• PROBLEM DETAILS: The lines from the start of the listing through the line containing "def countCw : State" should be printed exactly, and no other lines should be printed.

• SOURCE DATA:
-- ==== Sys2Proof/Tests/Slice0.lean ====
section
/-! SUPPORT. Tests of one step each, with expected values from 95_test_vectors.md (each theorem names its vector), and,
for every statement with hypotheses, a concrete state and operands that meet them all. -/

namespace Sys2Proof.Tests
open Sys2Proof Sys2Proof.Machine

-- The theorems are checked one after another: checked at once, each waiting one would hold a thread and its stack.
set_option Elab.async false

/-! ### Helpers -/

/-- The state whose next turn is this one. -/
def turn (a : Action) (s : State) : State := { s with schedule := [a] }

/-- The state after one step (the state itself where the step has no next state). -/
def after (s : State) : State :=
  match step s with
  | .next t => t
  | .fault _ => s
  | .refused _ => s

/-- The Host writes one word. -/
def wr (a : Addr) (v : Word) (s : State) : State := after (turn (.write a v) s)

/-- The Host writes one command word. -/
def cmd (w : Word) (s : State) : State := wr 0x00C#12 w s

/-- The word a Host read would return. -/
def rd (a : Addr) (s : State) : Word := (s.hostRead a).1

/-- After reset, with the two GF operands. -/
def gf (a b : Byte) : State := { State.reset with gfA := a, gfB := b }

/-- The message of "CQ CQ DE TEST" followed by 35 spaces (95_test_vectors.md). -/
def cqMsg : List Byte :=
  [0x43#8, 0x51#8, 0x20#8, 0x43#8, 0x51#8, 0x20#8, 0x44#8, 0x45#8, 0x20#8, 0x54#8, 0x45#8, 0x53#8, 0x54#8]
    ++ List.replicate 35 0x20#8

/-- Its parity bytes (vector RS-E4). -/
def cqParity : List Byte :=
  [0x16#8, 0xB0#8, 0xB2#8, 0x6C#8, 0xEE#8, 0xCC#8, 0xC6#8, 0x43#8, 0x26#8, 0xB1#8, 0x2C#8, 0x47#8, 0xD0#8, 0x4C#8,
    0xD0#8, 0x78#8]

/-- After reset, with the CQ codeword in CW. -/
def cqCw : State := State.reset.setBuf .cw (cqMsg ++ cqParity)

/-- After reset, with the CQ message in MSG. -/
def cqIn : State := State.reset.setBuf .msg cqMsg

/-- After reset, with CW[i] = i. -/
def countCw : State := State.reset.setBuf .cw ((List.range 64).map (BitVec.ofNat 8))

/-- After reset, with a few bytes in CW. -/
def smallCw : State := State.reset.setBuf .cw [1#8, 2#8, 3#8]

/-- 48 and 64 zero bytes: a message and its codeword. -/
def zeroMsg : List Byte := List.replicate 48 0#8
def zeroCw : List Byte := List.replicate 64 0#8

/-- A transmission at its start. -/
def txOn : State :=
  { State.reset with tx := { TxEngine.reset with
      active := true, inc1 := ncoIncrement Config.markHz 44100, inc0 := ncoIncrement Config.spaceHz 44100 } }

/-- A transmission whose bits are all sent, with these samples left. -/
def txEnd (l : List Sample) : State := { txOn with tx := { txOn.tx with k := 528, aout := l } }

/-- An open receive session. -/
def rxOn : State := State.openSession { State.reset with rxEn := true }

/-- A candidate whose last 16 decisions were the sync word, with A16 = 16·a and T16 = 16. -/
def synced (a : Nat) : Candidate :=
  { sr := 0x299F#16, fill := 16, ah := Vector.replicate 16 a, th := Vector.replicate 16 1, hpos := 0 }

/-- An open session whose candidates are all alike, in a given controller state. -/
def rxAt (c : Candidate) (ctl : Controller) : State :=
  { rxOn with rx := { rxOn.rx with cands := Vector.replicate 8 c, ctl := ctl } }

/-- An open session one payload bit before the end of a packet of these bits. -/
def rxLast (bits : Vector Bool 512) : State :=
  rxAt (synced 1) { rxOn.rx.ctl with state := .payload, pcount := 511, pbits := bits }

/-- Nine bytes of ones, then zeros, as wire bits. -/
def nineBytes : Vector Bool 512 := ⟨(List.replicate 72 true ++ List.replicate 440 false).toArray, by decide +kernel⟩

• YOUR SOLUTION:
-- ==== Sys2Proof/Tests/Slice0.lean ====
section
/-! SUPPORT. Tests of one step each, with expected values from 95_test_vectors.md (each theorem names its vector), and,
for every statement with hypotheses, a concrete state and operands that meet them all. -/

namespace Sys2Proof.Tests
open Sys2Proof Sys2Proof.Machine

-- The theorems are checked one after another: checked at once, each waiting one would hold a thread and its stack.
set_option Elab.async false

/-! ### Helpers -/

/-- The state whose next turn is this one. -/
def turn (a : Action) (s : State) : State := { s with schedule := [a] }

/-- The state after one step (the state itself where the step has no next state). -/
def after (s : State) : State :=
  match step s with
  | .next t => t
  | .fault _ => s
  | .refused _ => s

/-- The Host writes one word. -/
def wr (a : Addr) (v : Word) (s : State) : State := after (turn (.write a v) s)

/-- The Host writes one command word. -/
def cmd (w : Word) (s : State) : State := wr 0x00C#12 w s

/-- The word a Host read would return. -/
def rd (a : Addr) (s : State) : Word := (s.hostRead a).1

/-- After reset, with the two GF operands. -/
def gf (a b : Byte) : State := { State.reset with gfA := a, gfB := b }

/-- The message of "CQ CQ DE TEST" followed by 35 spaces (95_test_vectors.md). -/
def cqMsg : List Byte :=
  [0x43#8, 0x51#8, 0x20#8, 0x43#8, 0x51#8, 0x20#8, 0x44#8, 0x45#8, 0x20#8, 0x54#8, 0x45#8, 0x53#8, 0x54#8]
    ++ List.replicate 35 0x20#8

/-- Its parity bytes (vector RS-E4). -/
def cqParity : List Byte :=
  [0x16#8, 0xB0#8, 0xB2#8, 0x6C#8, 0xEE#8, 0xCC#8, 0xC6#8, 0x43#8, 0x26#8, 0xB1#8, 0x2C#8, 0x47#8, 0xD0#8, 0x4C#8,
    0xD0#8, 0x78#8]

/-- After reset, with the CQ codeword in CW. -/
def cqCw : State := State.reset.setBuf .cw (cqMsg ++ cqParity)

/-- After reset, with the CQ message in MSG. -/
def cqIn : State := State.reset.setBuf .msg cqMsg

/-- After reset, with CW[i] = i. -/
def countCw : State := State.reset.setBuf .cw ((List.range 64).map (BitVec.ofNat 8))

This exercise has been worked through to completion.